Collected data entries:

-- ==== Sys2Proof/Tests/Slice0.lean ====
section
/-!
SUPPORT. Tests of one step each, their expected results from spec/95_test_vectors.md; the
smoke tests of WellFormed; and for every obligation with hypotheses a concrete case that
meets them all.
-/

namespace Sys2Proof.Tests

-- One theorem at a time: checked side by side, they outgrow the thread stacks allowed.
set_option Elab.async false

open Sys2Proof Sys2Proof.Machine

/-! ## Small states -/

/-- The state a command leads to. -/
def nextOf (o : Host.Outcome State Fault Refusal) : Option State :=
  match o with
  | .next t => some t
  | .fault _ => none
  | .refused _ => none

/-- An outcome that has a next state is one. -/
theorem next_of {o : Host.Outcome State Fault Refusal} (h : (nextOf o).isSome = true) :
    ∃ t, o = .next t := by
  cases o with
  | next t => exact ⟨t, rfl⟩
  | fault _ => cases h
  | refused _ => cases h

/-- Power-on under the test configuration of spec/95 section 0, with some start phases. -/
def s0 : State := State.powerOn Config.test ⟨0, 1 / 4, 1 / 2⟩

/-- An image of spec/95 sections 2.2 to 2.5 by the registers those use. -/
def img (f0 f1 f6 f7 f8 f9 f10 f11 f12 f13 : Byte) : Image :=
  #v[f0, f1, 0, 0, 0, 0, f6, f7, f8, f9, f10, f11, f12, f13]

/-- The image of row T1. -/
def imgT1 : Image := img 0x1C 0x01 0 0x3E 0x0F 0 0 0 0 0

/-- The image of section 2.5.1 with shape 4: voice A on the envelope, ep = 0x0100. -/
def imgE4 : Image := img 0 0 0 0x3E 0x10 0 0 0x00 0x01 0x04

/-- The image of row M5. -/
def imgM5 : Image := img 0 0 0 0x00 0x0F 0x0A 0x05 0 0 0

/-- `s0` after `FRAME @0` with the image of row T1. -/
def s1 : State := s0.issueFrame imgT1 0

/-- `s0` after `FRAME @0` with the shape 4 image. -/
def sE : State := s0.issueFrame imgE4 0

/-- The Track of row H3, but of six frames. -/
def track6 : Track := ⟨List.replicate 6 imgT1, 50⟩

/-- `s0` after a LOAD of `track6` and `PLAY @0`. -/
def sP : State := (s0.installTrack track6).withH ⟨some track6, 0, 0, true⟩

/-- The test configuration with the two lowest registers at each other's index, and a period
of its own at ep 7. -/
def pSwap : Params :=
  { Config.test with
    REG_INDEX := #v[1, 0, 2, 3, 4, 5, 6, 7, 8, 9, 10, 11, 12, 13]
    ENV_PERIOD_OVERRIDE := [(7, 1 / 50)] }

/-- Power-on under it. -/
def sSwap : State := State.powerOn pSwap ⟨0, 0, 0⟩

/-- `s0` with `p` as its one pending packet. -/
def sPending (p : Packet) : State := s0.withPending [p]

/-! ## WellFormed -/

theorem test_wf_refuses_frame_of_13_bytes :
    (Instr.frame (List.replicate 13 0) 0).wellFormed = false := by decide +kernel

theorem test_wf_refuses_frame_of_15_bytes :
    (Instr.frame (List.replicate 15 0) 0).wellFormed = false := by decide +kernel

theorem test_wf_refuses_track_rate_zero :
    (Instr.load (.ok ⟨[imgT1], 0⟩)).wellFormed = false := by decide +kernel
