-- ==== Sys2Proof/Machine/Near16.lean ====
section
/-! DEFINITION. The meanings of the 30 near flag-conditional jumps with a 16-bit offset, `0F 8x cw` (43_jcc_near.md R93 to R109): one definition per row of
the opcode table, each the shared step of 40_jcc_common.md R65 at the row's condition and form. -/

namespace Sys2Proof.Machine

/-- `JO rel16` (R94): jump if OF = 1. -/
def execJoRel16 (p : Prefixes) (r : BitVec 16) (s : State) : Host.Outcome State Fault Refusal :=
  execOp (.near16 .o r) p s

/-- `JNO rel16` (R95): jump if OF = 0. -/
def execJnoRel16 (p : Prefixes) (r : BitVec 16) (s : State) : Host.Outcome State Fault Refusal :=
  execOp (.near16 .no r) p s

/-- `JB rel16` (R96): jump if CF = 1. -/
def execJbRel16 (p : Prefixes) (r : BitVec 16) (s : State) : Host.Outcome State Fault Refusal :=
  execOp (.near16 .b r) p s

/-- `JC rel16` (R96): jump if CF = 1. -/
def execJcRel16 (p : Prefixes) (r : BitVec 16) (s : State) : Host.Outcome State Fault Refusal :=
  execOp (.near16 .b r) p s

/-- `JNAE rel16` (R96): jump if CF = 1. -/
def execJnaeRel16 (p : Prefixes) (r : BitVec 16) (s : State) : Host.Outcome State Fault Refusal :=
  execOp (.near16 .b r) p s

/-- `JAE rel16` (R97): jump if CF = 0. -/
def execJaeRel16 (p : Prefixes) (r : BitVec 16) (s : State) : Host.Outcome State Fault Refusal :=
  execOp (.near16 .ae r) p s

/-- `JNB rel16` (R97): jump if CF = 0. -/
def execJnbRel16 (p : Prefixes) (r : BitVec 16) (s : State) : Host.Outcome State Fault Refusal :=
  execOp (.near16 .ae r) p s

/-- `JNC rel16` (R97): jump if CF = 0. -/
def execJncRel16 (p : Prefixes) (r : BitVec 16) (s : State) : Host.Outcome State Fault Refusal :=
  execOp (.near16 .ae r) p s

/-- `JE rel16` (R98): jump if ZF = 1. -/
def execJeRel16 (p : Prefixes) (r : BitVec 16) (s : State) : Host.Outcome State Fault Refusal :=
  execOp (.near16 .e r) p s

/-- `JZ rel16` (R98): jump if ZF = 1. -/
def execJzRel16 (p : Prefixes) (r : BitVec 16) (s : State) : Host.Outcome State Fault Refusal :=
  execOp (.near16 .e r) p s

/-- `JNE rel16` (R99): jump if ZF = 0. -/
def execJneRel16 (p : Prefixes) (r : BitVec 16) (s : State) : Host.Outcome State Fault Refusal :=
  execOp (.near16 .ne r) p s

/-- `JNZ rel16` (R99): jump if ZF = 0. -/
def execJnzRel16 (p : Prefixes) (r : BitVec 16) (s : State) : Host.Outcome State Fault Refusal :=
  execOp (.near16 .ne r) p s

/-- `JBE rel16` (R100): jump if CF = 1 or ZF = 1. -/
def execJbeRel16 (p : Prefixes) (r : BitVec 16) (s : State) : Host.Outcome State Fault Refusal :=
  execOp (.near16 .be r) p s

/-- `JNA rel16` (R100): jump if CF = 1 or ZF = 1. -/
def execJnaRel16 (p : Prefixes) (r : BitVec 16) (s : State) : Host.Outcome State Fault Refusal :=
  execOp (.near16 .be r) p s

/-- `JA rel16` (R101): jump if CF = 0 and ZF = 0. -/
def execJaRel16 (p : Prefixes) (r : BitVec 16) (s : State) : Host.Outcome State Fault Refusal :=
  execOp (.near16 .a r) p s

/-- `JNBE rel16` (R101): jump if CF = 0 and ZF = 0. -/
def execJnbeRel16 (p : Prefixes) (r : BitVec 16) (s : State) : Host.Outcome State Fault Refusal :=
  execOp (.near16 .a r) p s

/-- `JS rel16` (R102): jump if SF = 1. -/
def execJsRel16 (p : Prefixes) (r : BitVec 16) (s : State) : Host.Outcome State Fault Refusal :=
  execOp (.near16 .s r) p s

/-- `JNS rel16` (R103): jump if SF = 0. -/
def execJnsRel16 (p : Prefixes) (r : BitVec 16) (s : State) : Host.Outcome State Fault Refusal :=
  execOp (.near16 .ns r) p s

/-- `JP rel16` (R104): jump if PF = 1. -/
def execJpRel16 (p : Prefixes) (r : BitVec 16) (s : State) : Host.Outcome State Fault Refusal :=
  execOp (.near16 .p r) p s

/-- `JPE rel16` (R104): jump if PF = 1. -/
def execJpeRel16 (p : Prefixes) (r : BitVec 16) (s : State) : Host.Outcome State Fault Refusal :=
  execOp (.near16 .p r) p s

/-- `JNP rel16` (R105): jump if PF = 0. -/
def execJnpRel16 (p : Prefixes) (r : BitVec 16) (s : State) : Host.Outcome State Fault Refusal :=
  execOp (.near16 .np r) p s

/-- `JPO rel16` (R105): jump if PF = 0. -/
def execJpoRel16 (p : Prefixes) (r : BitVec 16) (s : State) : Host.Outcome State Fault Refusal :=
  execOp (.near16 .np r) p s

/-- `JL rel16` (R106): jump if SF ≠ OF. -/
def execJlRel16 (p : Prefixes) (r : BitVec 16) (s : State) : Host.Outcome State Fault Refusal :=
  execOp (.near16 .l r) p s

/-- `JNGE rel16` (R106): jump if SF ≠ OF. -/
def execJngeRel16 (p : Prefixes) (r : BitVec 16) (s : State) : Host.Outcome State Fault Refusal :=
  execOp (.near16 .l r) p s

/-- `JGE rel16` (R107): jump if SF = OF. -/
def execJgeRel16 (p : Prefixes) (r : BitVec 16) (s : State) : Host.Outcome State Fault Refusal :=
  execOp (.near16 .ge r) p s

/-- `JNL rel16` (R107): jump if SF = OF. -/
def execJnlRel16 (p : Prefixes) (r : BitVec 16) (s : State) : Host.Outcome State Fault Refusal :=
  execOp (.near16 .ge r) p s

/-- `JLE rel16` (R108): jump if ZF = 1 or SF ≠ OF. -/
def execJleRel16 (p : Prefixes) (r : BitVec 16) (s : State) : Host.Outcome State Fault Refusal :=
  execOp (.near16 .le r) p s

/-- `JNG rel16` (R108): jump if ZF = 1 or SF ≠ OF. -/
def execJngRel16 (p : Prefixes) (r : BitVec 16) (s : State) : Host.Outcome State Fault Refusal :=
  execOp (.near16 .le r) p s

/-- `JG rel16` (R109): jump if ZF = 0 and SF = OF. -/
def execJgRel16 (p : Prefixes) (r : BitVec 16) (s : State) : Host.Outcome State Fault Refusal :=
  execOp (.near16 .g r) p s

/-- `JNLE rel16` (R109): jump if ZF = 0 and SF = OF. -/
def execJnleRel16 (p : Prefixes) (r : BitVec 16) (s : State) : Host.Outcome State Fault Refusal :=
  execOp (.near16 .g r) p s

end Sys2Proof.Machine
end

### TASK REQUIREMENTS:
Copy each line in the data that holds the word "registers".

### ANSWER BOX:
/-- An image of spec/95 sections 2.2 to 2.5 by the registers those use. -/
/-- The test configuration with the two lowest registers at each other's index, and a period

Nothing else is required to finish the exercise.